◆ **Activity**
Give again the entries below exactly, beginning at the first line and ending at the line with "one player. -/".

◆ **Data**
-- ==== Sys2Proof/Machine/Ops.lean ====
section
/-! DEFINITION. The named operations every block uses: reading and replacing one entry of a table, the site clock's
arithmetic, making a notice, clip references, and the published values of a screen (phase, fade, countdown). -/

set_option autoImplicit false

namespace Sys2Proof
namespace Machine

/-! ### Tables -/

/-- Entry `i` of a table. -/
def tget {α : Type} {n : Nat} (v : Vector α n) (i : Fin n) : α := v.get i

/-- A table with entry `i` replaced. -/
def tset {α : Type} {n : Nat} (v : Vector α n) (i : Fin n) (a : α) : Vector α n := v.set i.val a i.isLt

/-- A table with entry `i` changed by `f`. -/
def tmod {α : Type} {n : Nat} (v : Vector α n) (i : Fin n) (f : α → α) : Vector α n := tset v i (f (tget v i))

/-- The Show Controller of screen `n`. -/
def House.ctl (h : House) (n : Screen) : ShowCtl := tget h.shows n
/-- The Cue Line Unit of screen `n`. -/
def House.line (h : House) (n : Screen) : CueLine := tget h.lines n
/-- The gain state of screen `n`. -/
def House.gain (h : House) (n : Screen) : Gain := tget h.gains n
/-- The announcement queue of screen `n`. -/
def House.queue (h : House) (n : Screen) : List Ann := tget h.queues n
/-- The player of screen `n`. -/
def House.player (h : House) (n : Screen) : Player := tget h.players n
/-- The lot of screen `n`. -/
def House.lot (h : House) (n : Screen) : Lot := tget h.lots n
/-- Station `st`. -/
def House.station (h : House) (st : StationId) : Station := tget h.stations st
/-- The class table's row of class `c`. -/
def House.classRow (h : House) (c : AnnClass) : ClassRow := tget h.classes c.index

/-- Changes one Show Controller. -/
def House.onCtl (n : Screen) (f : ShowCtl → ShowCtl) (h : House) : House := { h with shows := tmod h.shows n f }
/-- Changes one Cue Line Unit. -/
def House.onLine (n : Screen) (f : CueLine → CueLine) (h : House) : House := { h with lines := tmod h.lines n f }
/-- Changes one screen's gain state. -/
def House.onGain (n : Screen) (f : Gain → Gain) (h : House) : House := { h with gains := tmod h.gains n f }
/-- Changes one announcement queue. -/
def House.onQueue (n : Screen) (f : List Ann → List Ann) (h : House) : House := { h with queues := tmod h.queues n f }
/-- Changes one player. -/
def House.onPlayer (n : Screen) (f : Player → Player) (h : House) : House := { h with players := tmod h.players n f }
/-- Changes one lot. -/
def House.onLot (n : Screen) (f : Lot → Lot) (h : House) : House := { h with lots := tmod h.lots n f }
/-- Changes one station. -/
def House.onStation (st : StationId) (f : Station → Station) (h : House) : House :=
  { h with stations := tmod h.stations st f }
/-- Changes the order of a number, wherever it stands in the table. -/
def House.onOrder (number : Nat) (f : Order → Order) (h : House) : House :=
  { h with orders := h.orders.map fun o => if o.number = number then f o else o }

/-- The order of a number, if the table holds one (R140 keeps numbers different). -/
def House.order? (h : House) (number : Nat) : Option Order := h.orders.find? fun o => o.number = number

/-- The cue entry at an index (R1). -/
def House.cue (h : House) (i : Nat) : CueEntry := (h.cues[i]?).getD .blank

/-- The item class of a number, if configured (R161). -/
def House.item? (h : House) (c : Nat) : Option ItemClass := if c = 0 then none else (h.items[c - 1]?).getD none

/-- The first value from `i` on, in the cyclic order `next`, that is not in `used`; `fuel` values are passed over at
most. -/
def firstFree (next : Nat → Nat) (used : List Nat) : Nat → Nat → Nat
  | 0, i => i
  | fuel + 1, i => if used.contains i then firstFree next used fuel (next i) else i

/-! ### Site time (R198) -/

/-- Milliseconds since day 0, 00:00. -/
def SiteTime.total (t : SiteTime) : Nat := t.day * Config.dayMs + t.ms

/-- The site time at a number of milliseconds since day 0, the day count returning to 0 after 65,535. -/
def SiteTime.ofTotal (x : Nat) : SiteTime :=
  { day := x / Config.dayMs % Config.dayCount, ms := x % Config.dayMs }

/-- The clock one millisecond later (R198). -/
def SiteTime.next (t : SiteTime) : SiteTime := SiteTime.ofTotal (t.total + 1)

/-- The clock stands on a whole second (R198). -/
def SiteTime.wholeSecond (t : SiteTime) : Bool := t.ms % 1000 = 0

/-- The clock stands on a whole minute (R198). -/
def SiteTime.wholeMinute (t : SiteTime) : Bool := t.ms % 60000 = 0

/-! ### Notices (R192 to R194) -/

/-- The transmitter, when idle, begins the oldest notice, which leaves the queue (R192, R193). -/
def Outbox.startNotice (o : Outbox) : Outbox :=
  match o.tx, o.notices with
  | .idle, n :: rest => { o with tx := .notice n, notices := rest }
  | _, _ => o

/-- A notice joins the queue, or is dropped and counted at a full queue, or is not made at all while its subkind is
off (R193, R194). -/
def Outbox.push (n : Notice) (o : Outbox) : Outbox :=
  if o.mask.testBit n.kind.bit then
    if o.notices.length < Config.noticeRoom then { o with notices := o.notices ++ [n] }.startNotice
    else { o with noticeLost := true, lostCount := bumpTo 255 o.lostCount }
  else o

/-- A block makes a notice at the present site time (R193). -/
def House.notify (kind : Subkind) (fields : List Field) (h : House) : House :=
  { h with out := h.out.push { kind := kind, time := h.clock, fields := fields } }

/-! ### Clip records and references (R68, R73) -/

/-- The record of a clip id, 1 to 127; any other id reads as EMPTY. -/
def House.clip (h : House) (id : Nat) : ClipRec := if id = 0 then .blank else (h.clips[id - 1]?).getD .blank

/-- Replaces the record of a clip id. -/
def House.setClip (id : Nat) (r : ClipRec) (h : House) : House :=
  if id = 0 then h else { h with clips := h.clips.setIfInBounds (id - 1) r }

/-- The clip is READY (R68). -/
def House.clipReady (h : House) (id : Nat) : Bool := (h.clip id).state = .ready

/-- Takes one reference on a clip. -/
def House.takeRef (h : House) (id : Nat) : House := h.setClip id { h.clip id with refs := (h.clip id).refs + 1 }

/-- Releases one reference on a clip. -/
def House.dropRef (h : House) (id : Nat) : House := h.setClip id { h.clip id with refs := (h.clip id).refs - 1 }

/-- Takes one reference for each place of a list (R73). -/
def House.takeRefs (ids : List Nat) (h : House) : House := ids.foldl House.takeRef h

/-- Releases one reference for each place of a list (R73). -/
def House.dropRefs (ids : List Nat) (h : House) : House := ids.foldl House.dropRef h

/-- Every page a clip holds, in any state (R49). -/
def House.heldPages (h : House) : List Nat := h.clips.toList.flatMap ClipRec.pages

/-! ### What a Show Controller publishes (chapter 1) -/

/-- The current entry of a screen's show; the empty entry when there is none (R7). -/
def House.entry (h : House) (n : Screen) : CueEntry :=
  match (h.ctl n).record.current with
  | some i => h.cue i
  | none => .blank

/-- The phase of a screen (R23). -/
def House.phase (h : House) (n : Screen) : Phase :=
  match (h.ctl n).state with
  | .idle | .held => .dark
  | .armed | .laneWait => .gather
  | .showing | .stopping => (h.entry n).tag.phase

/-- The phase policy row in force on a screen (R24). -/
def House.row (h : House) (n : Screen) : PolicyRow := tget h.policy (h.phase n).index

/-- Fade requested (section 1.4): STOPPING, HELD, or SHOWING with a SKIP as current entry. -/
def House.fade (h : House) (n : Screen) : Bool :=
  match (h.ctl n).state with
  | .stopping | .held => true
  | .showing => (h.entry n).kind = .skip
  | _ => false

/-- The entries that follow the current one within the show: up to the show's last index or the first LAST,
whichever comes first (R26). -/
def House.entriesFrom (h : House) : Nat → Nat → List CueEntry
  | _, 0 => []
  | i, fuel + 1 => h.cue i :: if (h.cue i).last then [] else h.entriesFrom (i + 1) fuel

/-- The frames an entry counts, none for a HOLD (R26). -/
def CueEntry.frames (e : CueEntry) : Nat := if e.kind = .play ∨ e.kind = .skip then e.length else 0

/-- The seconds a HOLD entry lasts, none for another kind (R26). -/
def CueEntry.seconds (e : CueEntry) : Nat := if e.kind = .hold then e.length else 0

/-- The break countdown of R26. -/
def House.countdownOf (h : House) (n : Screen) : Option Nat :=
  let c := h.ctl n
  match c.state, c.running, c.record.current with
  | .showing, some d, some i =>
    if c.finalHalt then none
    else
      let e := h.cue i
      if e.tag = .break then some 0
      else
        let after := if e.last then [] else h.entriesFrom (i + 1) (d.start + d.count - (i + 1))
        let before := after.takeWhile fun x => x.tag ≠ .break
        if before.length = after.length then none
        else
          let frames := (e.frames - c.record.progress) + (before.map CueEntry.frames).sum
          let holdLeft := ceilDiv (e.seconds * 1000 - c.holdElapsed) 1000
          some (ceilDiv frames d.rate + holdLeft + (before.map CueEntry.seconds).sum)
  | _, _, _ => none

/-- The break countdown is recomputed (R26). -/
def House.refreshCountdown (n : Screen) (h : House) : House :=
  h.onCtl n fun c => { c with countdown := h.countdownOf n }

/-- The admission state that R25 works out for a screen: set when OPEN. A show's feature start counts while it is in
the running slot. -/
def House.admissionOf (h : House) (n : Screen) : Bool :=
  match (h.row n).admission with
  | .open => true
  | .closed => false
  | .late =>
    match (h.ctl n).running, (h.ctl n).record.featureStart with
    | some _, some t => h.clock.total < t.total + h.lateLimit * 1000
    | _, _ => true

/-- The admission state is re-evaluated and published to the Lot Table (R25, R119). -/
def House.refreshAdmission (n : Screen) (h : House) : House :=
  h.onLot n fun l => { l with admission := h.admissionOf n }

/-! ### Stalls (R114) -/

/-- The record of a stall inside its screen's layout; none is UNUSED (R114). -/
def House.stall? (h : House) (n : Screen) (row position : Nat) : Option Stall :=
  if row = 0 ∨ position = 0 then none
  else ((h.lot n).rows.getD (row - 1) [])[position - 1]?

/-- A layout with one stall changed. -/
def changeStall (rows : List (List Stall)) (row position : Nat) (f : Stall → Stall) : List (List Stall) :=
  rows.modify (row - 1) fun r => r.modify (position - 1) f

/-- Changes one stall of a screen. -/
def House.onStall (n : Screen) (row position : Nat) (f : Stall → Stall) (h : House) : House :=
  h.onLot n fun l => { l with rows := changeStall l.rows row position f }

/-- How many stalls of a layout are in a state (R128). -/
def Lot.countState (l : Lot) (s : StallState) : Nat :=
  (l.rows.map fun r => r.countP fun x => x.state = s).sum

/-- The occupancy: stalls ASSIGNED or ADMITTED (R118). -/
def Lot.occupancy (l : Lot) : Nat := l.countState .assigned + l.countState .admitted

/-- A screen's stall count (R115). -/
def Lot.stallCount (l : Lot) : Nat := (l.rows.map List.length).sum

/-- The full indication is worked out afresh, with LOT_FULL or LOT_OPEN when it changes (R118). -/
def House.refreshFull (n : Screen) (h : House) : House :=
  let l := h.lot n
  let now : Bool := l.occupancy = l.capacity
  if now = l.full then h
  else
    (h.onLot n fun l => { l with full := now }).notify (if now then .lotFull else .lotOpen)
      [u8 (screenCode n), u16 l.occupancy, u16 l.capacity]

end Machine
end Sys2Proof
end

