/-! ### Departures (R82, R83, R85) -/

/-- Ways an announcement departs, but for displacement (R83). -/
inductive Departure where
  | played
  | removed (byCancel : Bool)
  | expired
  deriving DecidableEq, Repr

/-- The notice of a departure (R83). The ending, and the clips played, stand after the common fields (log entry 12). -/
def House.departureNotice (n : Screen) (a : Ann) : Departure → House → House
  | .played, h => h.notify .announceDone (annFields n a ++ [u8 1] ++ uOpt 1 (some a.clips.length))
  | .removed _, h => h.notify .announceDone (annFields n a ++ [u8 2] ++ uOpt 1 none)
  | .expired, h => h.notify .announceExpired (annFields n a)

/-- The report of an order call's departure to the Order Table (R83): none for a removal by order number. -/
def House.departureCount (a : Ann) : Departure → House → House
  | .removed false, h => h
  | _, h => h.callCounted a.id

/-- An announcement departs (R83): out of the queue, references released, notice, report of an order call, departure
report. A player that held it holds nothing; in DUCKING it then looks again (R87). -/
def House.depart (n : Screen) (a : Ann) (d : Departure) (h : House) : House :=
  let h1 := h.takeOut n a
  let h2 := h1.onPlayer n fun p => if p.held = some a.id then { p with held := none } else p
  (((h2.departureNotice n a d).departureCount a d).reportDeparture n).selectPlayer n

/-- An announcement that is not held has waited its class's max wait (R82). -/
def House.waitOver (h : House) (n : Screen) (a : Ann) : Bool :=
  (h.player n).held ≠ some a.id && decide ((h.classRow a.cls).maxWait * 1000 ≤ a.wait)

/-- The announcements of a queue that have waited long enough expire, one after another in queue order (R82). -/
def House.expireWaits (n : Screen) : Nat → House → House
  | 0, h => h
  | fuel + 1, h =>
    match (h.queue n).find? (h.waitOver n) with
    | none => h
    | some a => House.expireWaits n fuel (h.depart n a .expired)

/-- After anything that may let go of an announcement: those whose wait is over expire at that moment (R82), once the player
holds the next one (log entry 42). -/
def House.settleQueue (n : Screen) (h : House) : House := h.expireWaits n Config.queueRoom

/-- The player is told of a change it looks at the queue for (R87). -/
def House.wakePlayer (n : Screen) (h : House) : House := (h.selectPlayer n).settleQueue n

/-- An offer by ANNOUNCE, with the departure report of a displacement (R79, R83). Answers the id when placed. -/
def House.offerManual (n : Screen) (cls : AnnClass) (clips : List Nat) (h : House) : House × Option Nat :=
  match h.offer n { cls := cls, clips := clips, origin := .manual } with
  | (h', .refused) => (h', none)
  | (h', .placed id displaced) => ((if displaced then h'.reportDeparture n else h').settleQueue n, some id)

/-- A start clip is offered (R12); a refused one is dropped with its notice and counted (R81). -/
def House.offerStartClip (n : Screen) (clip : Nat) (h : House) : House :=
  match h.offer n { cls := .show, clips := [clip], origin := .show } with
  | (h', .refused) =>
    (h'.notify .announceDropped [u8 (screenCode n), u8 AnnClass.show.code, u8 clip, u8 1, u16 0]).onCtl n fun c =>
      { c with record := { c.record with clipsDropped := c.record.clipsDropped + 1 } }
  | (h', .placed _ displaced) => (if displaced then h'.reportDeparture n else h').settleQueue n

/-- An order's call is offered and what it brings is settled (R149, R150). -/
def House.callOrder (number : Nat) (h : House) : House :=
  match h.order? number with
  | none => h
  | some o =>
    let r := h.offerCall number
    (if r.2 then r.1.reportDeparture o.screen else r.1).settleQueue o.screen

/-- The next call of an order falls due (R150); with none scheduled nothing happens. -/
def House.repeatDue (h : House) (number : Nat) : House :=
  match h.order? number with
  | some o => if o.due.isSome then (h.onOrder number fun o => { o with due := none }).callOrder number else h
  | none => h

/-- An announcement is removed (R85): at once, or by its mark while its clip plays. -/
def House.removeAnn (n : Screen) (a : Ann) (byCancel : Bool) (h : House) : House :=
  if (h.player n).state = .playing ∧ (h.player n).held = some a.id then
    h.onAnn n a.id fun b => { b with removed := true }
  else (h.depart n a (.removed byCancel)).settleQueue n

/-- Whether a removal is at once (R84). -/
def House.removedAtOnce (h : House) (n : Screen) (a : Ann) : Bool :=
  !decide ((h.player n).state = .playing ∧ (h.player n).held = some a.id)

/-- Every announcement for an order number is removed, on every screen (R85, R154). -/
def House.removeCalls (number : Nat) (h : House) : House :=
  allScreens.foldl (fun h n =>
    match (h.queue n).find? fun a => a.origin = .order number with
    | some a => h.removeAnn n a false
    | none => h) h

/-! ### Playing (R88, R89) -/

/-- Clip 1 of an announcement begins (R88). -/
def House.beginAnn (n : Screen) (a : Ann) (h : House) : House :=
  (h.notify .announceStarted (annFields n a)).callStarted a.id

/-- The held announcement's next clip starts at its first sample (R87 to R89). -/
def House.startClip (n : Screen) (h : House) : House :=
  let h1 := h.onPlayer n fun p => { p with state := .playing, sample := 0, gapLeft := 0 }
  match h1.heldAnn n with
  | some a => if a.position = 1 then h1.beginAnn n a else h1
  | none => h1

/-- The held announcement is suspended at a clip boundary (R89 step 1). -/
def House.suspends (h : House) (n : Screen) (a : Ann) : Bool :=
  !(h.eligible n a)
    || (decide (a.cls ≠ .safety)
        && (h.queue n).any fun b => decide (b.cls = .safety ∧ (h.player n).held ≠ some b.id))

/-- Steps 1 to 3 of the boundary decision (R89): the announcement held for the next clip, or RELEASE. One let go of in step 1
whose wait is over expires once step 2 has taken the next one (log entry 42). -/
def House.decideNext (n : Screen) (h : House) : House :=
  let h1 := match h.heldAnn n with
    | some a =>
      if h.suspends n a then
        (h.onAnn n a.id fun b => { b with position := 1 }).onPlayer n fun p => { p with held := none }
      else h
    | none => h.onPlayer n fun p => { p with held := none }
  match (h1.player n).held, h1.firstEligible n with
  | some _, _ => h1
  | none, some a => h1.onPlayer n fun p => { p with held := some a.id }
  | none, none => h1.onPlayer n fun p => { p with state := .release, gapLeft := 0 }

/-- The end of a GAP: the decision is made again, and a next clip starts at once (R89). One let go of whose wait is over
expires after the start of the next (R82, log entry 42). -/
def House.endGap (n : Screen) (h : House) : House :=
  let h1 := h.decideNext n
  (if (h1.player n).state = .release then h1 else h1.startClip n).settleQueue n

/-- The decision at the end of a clip: a next clip is preceded by a GAP of the inter-clip gap (R89). With a gap of 0 it
starts at the next frame, in the block under way too (log entry 36). One let go of whose wait is over expires after the
next one has been taken (R82, log entry 42). -/
def House.afterClip (n : Screen) (h : House) : House :=
  let h1 := h.decideNext n
  if (h1.player n).state = .release then h1.settleQueue n
  else
    let h2 := h1.onPlayer n fun p => { p with state := .gap, gapLeft := h.gap * Config.blockFrames }
    if h.gap = 0 then h2.endGap n else h2.settleQueue n

/-- The last sample of the clip under way has been mixed (R88). -/
def House.endClip (n : Screen) (h : House) : House :=
  match h.heldAnn n with
  | none => h.afterClip n
  | some a =>
    if a.removed then (h.depart n a (.removed true)).afterClip n
    else if a.clips.length ≤ a.position then (h.depart n a .played).afterClip n
    else (h.onAnn n a.id fun b => { b with position := b.position + 1 }).afterClip n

◆ **Exercise solution**
-- ==== Sys2Proof/Machine/Ops.lean ====
section
/-! DEFINITION. The named operations every block uses: reading and replacing one entry of a table, the site clock's
arithmetic, making a notice, clip references, and the published values of a screen (phase, fade, countdown). -/

set_option autoImplicit false

namespace Sys2Proof
namespace Machine

/-! ### Tables -/

/-- Entry `i` of a table. -/
def tget {α : Type} {n : Nat} (v : Vector α n) (i : Fin n) : α := v.get i

/-- A table with entry `i` replaced. -/
def tset {α : Type} {n : Nat} (v : Vector α n) (i : Fin n) (a : α) : Vector α n := v.set i.val a i.isLt

/-- A table with entry `i` changed by `f`. -/
def tmod {α : Type} {n : Nat} (v : Vector α n) (i : Fin n) (f : α → α) : Vector α n := tset v i (f (tget v i))

/-- The Show Controller of screen `n`. -/
def House.ctl (h : House) (n : Screen) : ShowCtl := tget h.shows n
/-- The Cue Line Unit of screen `n`. -/
def House.line (h : House) (n : Screen) : CueLine := tget h.lines n
/-- The gain state of screen `n`. -/
def House.gain (h : House) (n : Screen) : Gain := tget h.gains n
/-- The announcement queue of screen `n`. -/
def House.queue (h : House) (n : Screen) : List Ann := tget h.queues n
/-- The player of screen `n`. -/
def House.player (h : House) (n : Screen) : Player := tget h.players n
/-- The lot of screen `n`. -/
def House.lot (h : House) (n : Screen) : Lot := tget h.lots n
/-- Station `st`. -/
def House.station (h : House) (st : StationId) : Station := tget h.stations st
/-- The class table's row of class `c`. -/
def House.classRow (h : House) (c : AnnClass) : ClassRow := tget h.classes c.index

/-- Changes one Show Controller. -/
def House.onCtl (n : Screen) (f : ShowCtl → ShowCtl) (h : House) : House := { h with shows := tmod h.shows n f }
/-- Changes one Cue Line Unit. -/
def House.onLine (n : Screen) (f : CueLine → CueLine) (h : House) : House := { h with lines := tmod h.lines n f }
/-- Changes one screen's gain state. -/
def House.onGain (n : Screen) (f : Gain → Gain) (h : House) : House := { h with gains := tmod h.gains n f }
/-- Changes one announcement queue. -/
def House.onQueue (n : Screen) (f : List Ann → List Ann) (h : House) : House := { h with queues := tmod h.queues n f }
/-- Changes one player. -/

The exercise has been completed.